[cfe-dev] Extra #defines for Windows SDK 6.0a/VS2008

per at lumai.se per at lumai.se
Fri Aug 6 08:17:46 PDT 2010


As I managed to reply without CC:ing the list,

...setting _MSC_VER greater than 1100 causes even more strange 
extensions to be included that are presumably supported by later MSVC 
versions... ;-) 1100 seems to be the lowest value that works OK.

Maybe a first step is to support 1100 and then becoming more "bold" by 
adding support for different versions, more extensions etc?
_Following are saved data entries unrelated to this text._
/-- The effect of one access of `n` bytes to an HBM line on the tags of its home slice, on its counters and on HBM: a
write goes through, a read that misses fetches its bytes, or the whole line when it allocates it (R220, R221). A KEEP read
that hits an unmarked line of a set at KEEP_WAYS leaves it unmarked (DESIGN CHOICE, log 81). -/
def cacheTouch (cls line : Nat) (write : Bool) (n : Nat) (s : State) : State :=
  let sl := homeSlice s line
  let s0 := addAct s.actJob 5 n (if write then hbmMove cls line true n s else s)
  let fetch (k : Nat) (t : State) : State := if write then t else hbmFetch cls line k t
  if cacheGran s sl = 0 then fetch n s0 else
  let key := (setOf s line).1
  let ws := (setOf s line).2
  let h := hintOf s cls
  let plain := decide (h = 4)
  let keep := decide (h = 1)
  let page := pageOf .crm sl 0
  let put (x : List Way) (t : State) : State := { t with crm := { t.crm with sets := mput t.crm.sets key x } }
  match ws.find? (fun w => w.line == line) with
  | some w =>
    let s1 := bump page 0 (if write then 2 else 0) 1 s0
    let rest := ws.filter (fun x => x.line != line)
    if plain || (keep && write) then put (w :: rest) s1
    else if keep then
      let k := w.keep || decide ((ws.filter (·.keep)).length < keepWays s)
      put (⟨line, k⟩ :: rest) s1
    else if h = 2 ∧ write = false then pruneCw (put rest (bump page 0 7 1 s1))
    else s1
  | none =>
    let s1 := bump page 0 (if write then 3 else 1) 1 s0
    if (plain || keep) && (!write || decide (n = 256)) then
      let x := allocate (keepWays s) line keep ws
      let s2 := bump page 0 4 1 (fetch 256 s1)
      let s3 := if x.length ≤ ws.length then bump page 0 5 1 s2 else s2
      let s4 := if (x.filter (·.keep)).length ≤ (ws.filter (·.keep)).length ∧ keep then bump page 0 6 1 s3 else s3
      pruneCw (put x s4)
    else fetch n s1

/-- The home slice's copy of a line is invalidated (R220). -/
def dropLine (line : Nat) (s : State) : State :=
  let x := setOf s line
  if x.2.any (fun w => w.line == line) then
    pruneCw { s with crm := { s.crm with sets := mput s.crm.sets x.1 (x.2.filter (fun w => w.line != line)) } } else s

/-- Keep marks beyond KEEP_WAYS taken from the least recently used keep lines of a set (R221). -/
def trimKeeps : Nat → List Way → List Way
  | _, [] => []
  | 0, w :: ws => { w with keep := false } :: trimKeeps 0 ws
  | k + 1, w :: ws => if w.keep then w :: trimKeeps k ws else w :: trimKeeps (k + 1) ws

/-! ### Epochs and prefetch records (R211-R214) -/

/-- A byte range touches the 64 KiB regions of another. -/
def regionsMeet (lo hi lo' hi' : Nat) : Bool := decide (lo / 65536 ≤ hi' / 65536 ∧ lo' / 65536 ≤ hi / 65536)

/-- Byte ranges overlap. -/
def overlap (lo hi lo' hi' : Nat) : Bool := decide (lo ≤ hi' ∧ lo' ≤ hi)

/-- The lowest and highest byte a MOVE task reads: its data and, when scaled, its scale array (R212). -/
def Task.srcExtent (t : Task) : Nat × Nat := ((t.cap.getD 0 0).toNat, (t.cap.getD 1 0).toNat)

/-- An epoch advance over `[lo, hi]`: records and running prefetches whose source it touches are marked (R212). -/
def epochAdvance (lo hi : Nat) (s : State) : State :=
  match winOf lo with
  | .hbm | .scr =>
    let regs := (List.range (hi / 65536 + 1 - lo / 65536)).map (fun i => lo / 65536 + i)
    let s1 := { s with epochs := regs.foldl (fun m r => mput m r (mget m r 0 + 1)) s.epochs }
    let mark (_ : Nat) (r : PfRec) : PfRec := if regionsMeet lo hi r.srcLo r.srcHi then { r with changed := true } else r
    let s2 : State := { s1 with ldl := mmap (fun _ l => { l with recs := mmap mark l.recs }) s1.ldl }
    let run (t : Task) : Task :=
      if t.cls = 5 ∧ t.startTick.isSome = true ∧ bit (t.w 24) 2 = true ∧
        regionsMeet lo hi t.srcExtent.1 t.srcExtent.2 = true
      then { t with pfChanged := true } else t
    { s2 with tasks := s2.tasks.map run }
  | _ => s

/-- A write lands in `[lo, hi]`: the prefetch records whose destination it meets are retired, but not by their own
refetch (R214). -/
def retireOn (lo hi : Nat) (self : Option (Nat × Nat)) (s : State) : State :=
  let gone (n : Nat) (x : Nat × PfRec) : Bool :=
    overlap lo hi x.2.dstLo x.2.dstHi && !decide (self = some (n, x.1))
  let count (t : State) (x : Nat × Ldl) : State :=
    x.2.recs.foldl (fun u r => if gone x.1 r then bump (pageOf .ldl x.1 1) 0 (if r.2.used then 1 else 2) 1 u else u) t
  let s1 := s.ldl.foldl count s
  { s1 with ldl := mmap (fun n l => { l with recs := l.recs.filter (fun x => !gone n x) }) s1.ldl }

/-! ### Reading -/

/-- The byte of a provisional line a task sees: the newest written by a member it sees (R63, R223). -/
def provByte (p : ProvLine) (vis : List Nat) (off : Nat) : Option Byte :=
  match p.bytes.find? (fun b => b.1 == off && vis.contains b.2.1) with
  | some b => some b.2.2
  | none => none

/-- The byte at a local address as a task sees it: a speculative task sees the provisional writes of the members of
its group's use whose records were written before it was dispatched, everyone else target memory (R63). -/
def viewByte (s : State) (t : Option Task) (a : Nat) : Byte :=
  match t with
  | some t =>
    if t.spec then
      match s.prov.find? (fun p => p.job == t.job && p.gid == t.gid && p.use == t.use && p.line == lineOf a) with
      | some p => (provByte p t.vis (a % 256)).getD (memGet s.mem a)
      | none => memGet s.mem a
    else memGet s.mem a
  | none => memGet s.mem a

/-- Bytes as a task sees them. -/
def viewBytes (s : State) (t : Option Task) (a n : Nat) : List Byte :=
  (List.range n).map (fun i => viewByte s t (a + i))

/-- The provisional line that serves a task's read of a line, if one does (R63, R223). -/
def provSeen (s : State) (t : Task) (line : Nat) : Option ProvLine :=
  if t.spec then s.prov.find? (fun p => p.job == t.job && p.gid == t.gid && p.use == t.use && p.line == line &&
    p.bytes.any (fun b => t.vis.contains b.2.1)) else none

/-- A provisional line read or copied: the words with one bit in error are corrected and rewritten, and a word that cannot be
corrected poisons the line (R225). -/
def provCheck (p : ProvLine) (s : State) : State :=
  if p.err.isEmpty then s else
  let n := granSlice s p.gran
  let q : ProvLine := { p with err := [], bad := p.bad || p.err.any (fun x => decide (2 ≤ x.2)) }
  p.err.foldl (fun u x =>
      let a := p.line * 256 + x.1 * 8
      let page := pageOf .crm n 0
      if x.2 = 1 then raiseFree page 9 0 { wordEv u n a 0 1 with unit := p.gran % 16 } (bump page 0 13 1 (setReg page 0x290 (word a) u))
      else raiseFree page 10 0 { wordEv u n a 1 2 with unit := p.gran % 16 }
        (bump page 0 14 1 (setReg page 0x298 (word (p.line * 256)) u)))
    { s with prov := s.prov.map (fun x => if x = p then q else x) }

/-- The first line of several spans whose provisional line returns poison to the task (R225, R226). -/
def provPoison (s : State) (t : Task) (rs : List (Nat × Nat)) : Option ProvLine :=
  (rs.flatMap (fun r => linesOf r.1 r.2)).findSome? (fun l =>
    (provSeen s t l).filter (fun p => p.bad || p.err.any (fun x => decide (2 ≤ x.2))))

/-- Reads of a speculative task that its group's provisional lines serve are counted (CNT12 of the slices). -/
def provReads (t : Task) (rs : List (Nat × Nat)) (s : State) : State :=
  (rs.flatMap (fun r => linesOf r.1 r.2)).foldl (fun u l =>
    match provSeen u t l with
    | some p => provCheck p (bump (pageOf .crm (granSlice u p.gran) 0) 0 12 1 (addAct u.actJob 5 256 u))
    | none => u) s

/-- The number stored little-endian in `n` bytes as a task sees it. -/
def viewNat (s : State) (t : Option Task) (a n : Nat) : Nat := leNat (viewBytes s t a n)

/-- A word of memory as everyone but a speculative task sees it. -/
def rdWord (s : State) (a : Nat) : Word := memWord s.mem a

/-- Bytes of a span that lie in a line. -/
def spanIn (a n line : Nat) : Nat := min (a + n) (line * 256 + 256) - max a (line * 256)

/-- Words of an array's local store with one bit in error, read, are corrected and rewritten (R96). -/
def lsCorrect (k a n : Nat) (s : State) : State :=
  match (s.ls.filter (fun x => x.2 == 1 && wordIn a n x.1)).map (·.1) with
  | [] => s
  | w :: ws =>
    let page := pageOf .arr k 4
    let s1 : State := { s with ls := s.ls.filter (fun x => !(x.2 == 1 && wordIn a n x.1)) }
    raiseFree page 8 0 { mkEv page 0 1 with locus := nfld (w * 8) 34 3, addr := w * 8 }
      (setReg page 0x208 (word ((w :: ws).getLastD w * 8)) (bump page 0 0 (ws.length + 1) s1))

/-- The tags and counters after reading spans (initiator class of Table 8.5). -/
def touchReads (cls : Nat) : List (Nat × Nat) → State → State
  | [], s => s
  | (a, n) :: rs, s =>
    let s1 := match winOf a with
      | .hbm => (linesOf a n).foldl (fun t l => cacheTouch cls l false (spanIn a n l) (cwCorrect l a n t)) s
      | .scr => (linesOf a n).foldl (fun t l =>
          addAct t.actJob 5 (spanIn a n l) (bump (pageOf .crm (scrServes t (l * 256)) 0) 0 8 (spanIn a n l) (cwCorrect l a n t))) s
      | .arr k => lsCorrect k a n s
      | _ => s
    touchReads cls rs s1

/-! ### Writing -/

/-- A run of bytes cut at line boundaries. -/
def cutLines : Nat → Nat → List Byte → List (Nat × List Byte)
  | 0, _, _ => []
  | _, _, [] => []
  | k + 1, a, bs =>
    let n := 256 - a % 256
    if bs.length ≤ n then [(a, bs)] else (a, bs.take n) :: cutLines k (a + n) (bs.drop n)

/-- Contiguous, ascending neighbours joined into one run (R206). -/
def joinRuns : List (Nat × List Byte) → List (Nat × List Byte)
  | [] => []
  | (a, bs) :: rs =>
    match joinRuns rs with
    | (b, cs) :: rest => if a + bs.length = b then (a, bs ++ cs) :: rest else (a, bs) :: (b, cs) :: rest
    | [] => [(a, bs)]

/-- The bursts of a run that are written whole. -/
def wholeBursts (a n : Nat) (burst : Nat) : Bool := decide (a ≤ burst * 32 ∧ burst * 32 + 32 ≤ a + n)

/-- A run within one line lands in target memory: poison is cleared by a whole line and burst errors by whole bursts
(R225), as are those of the words of a slice or of a local store by whole words (R225, R96); epochs advance (R211), prefetch records are retired
(R214). -/
def landRun (self : Option (Nat × Nat)) (a : Nat) (bs : List Byte) (s : State) : State :=
  let full := decide (bs.length = 256 ∧ a % 256 = 0)
  epochAdvance a (a + bs.length - 1) (retireOn a (a + bs.length - 1) self
    { s with mem := memStore s.mem a bs,
             poison := if full then s.poison.filter (fun l => l != lineOf a) else s.poison,
             ecc := s.ecc.filter (fun x => !wholeBursts a bs.length x.1),
             cw := s.cw.filter (fun x => !decide (a ≤ x.1 * 8 ∧ x.1 * 8 + 8 ≤ a + bs.length)),
             ls := s.ls.filter (fun x => !decide (a ≤ x.1 * 8 ∧ x.1 * 8 + 8 ≤ a + bs.length)) })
(Sorry for not replying to the right groups/people. I'm sorta new to 
this new strange phenomena of newsgroups ;-))
-- 
Per Lindén

Douglas Gregor skrev 2010-08-06 16:31:
>
> On Aug 6, 2010, at 4:00 PM, Jesse Towner wrote:
>
>> On Fri, 2010-08-06 at 15:24 +0200, Douglas Gregor wrote:
>>
>>> I wonder how much will break if we start defining _MSC_VER? Does anyone know how mingw deals with this?
>>>
>>
>> I recently replied to Per on this, but forgot to CC it to the list, so
>> I'll provide the relevant stuff here.
>>
>> MinGW has it's own version of the Platform SDK headers
>> in /include/w32api, and unfortunately it has a hard time working with
>> with the latest Platform SDK, DirectX SDK, or other SDK releases from
>> Microsoft until someone ports it to work with MinGW. I think Cygwin is
>> the same.
>>
>> Intel C++ mimics MSVC++ to the extent that it defines _MSC_VER and
>> supports the same compiler extensions, and developers accustomed to
>> checking for __INTEL_COMPILER/__ICL before _MSC_VER to differentiate
>> between the two. That way it acts as a drop-in replacement for MSVC++.
>> And naturally, ICC also mimics GCC on Linux.
>>
>> Borland C++ came with it's own copy of the Platform SDK headers, but I
>> think in it's later days it became compatible with MSVC++ in the same
>> way that Intel C++ is. I'm not 100% sure though.
>
> Okay, let's go for it. I don't have access to Visual Studio, so I'm asking for people with access to this compiler to provide patches. I strongly suggest going through the predefined macros documented here:
>
> 	http://msdn.microsoft.com/en-us/library/b0084kay.aspx
>
> and making sure that, when we're in Microsoft mode (something that we may need to add, beyond just -fms-extensions), we define all of the same things they do. For example, _CPPRTTI when RTTI is enabled. Just adding _MSC_VER is only a partial solution that isn't likely to help all that much in isolation.
>
> Which version of Visual C++ do we emulate? I'm guessing Visual Studio 2008 (_MSC_VER = 1500), since VS2010 has C++0x features that we don't support.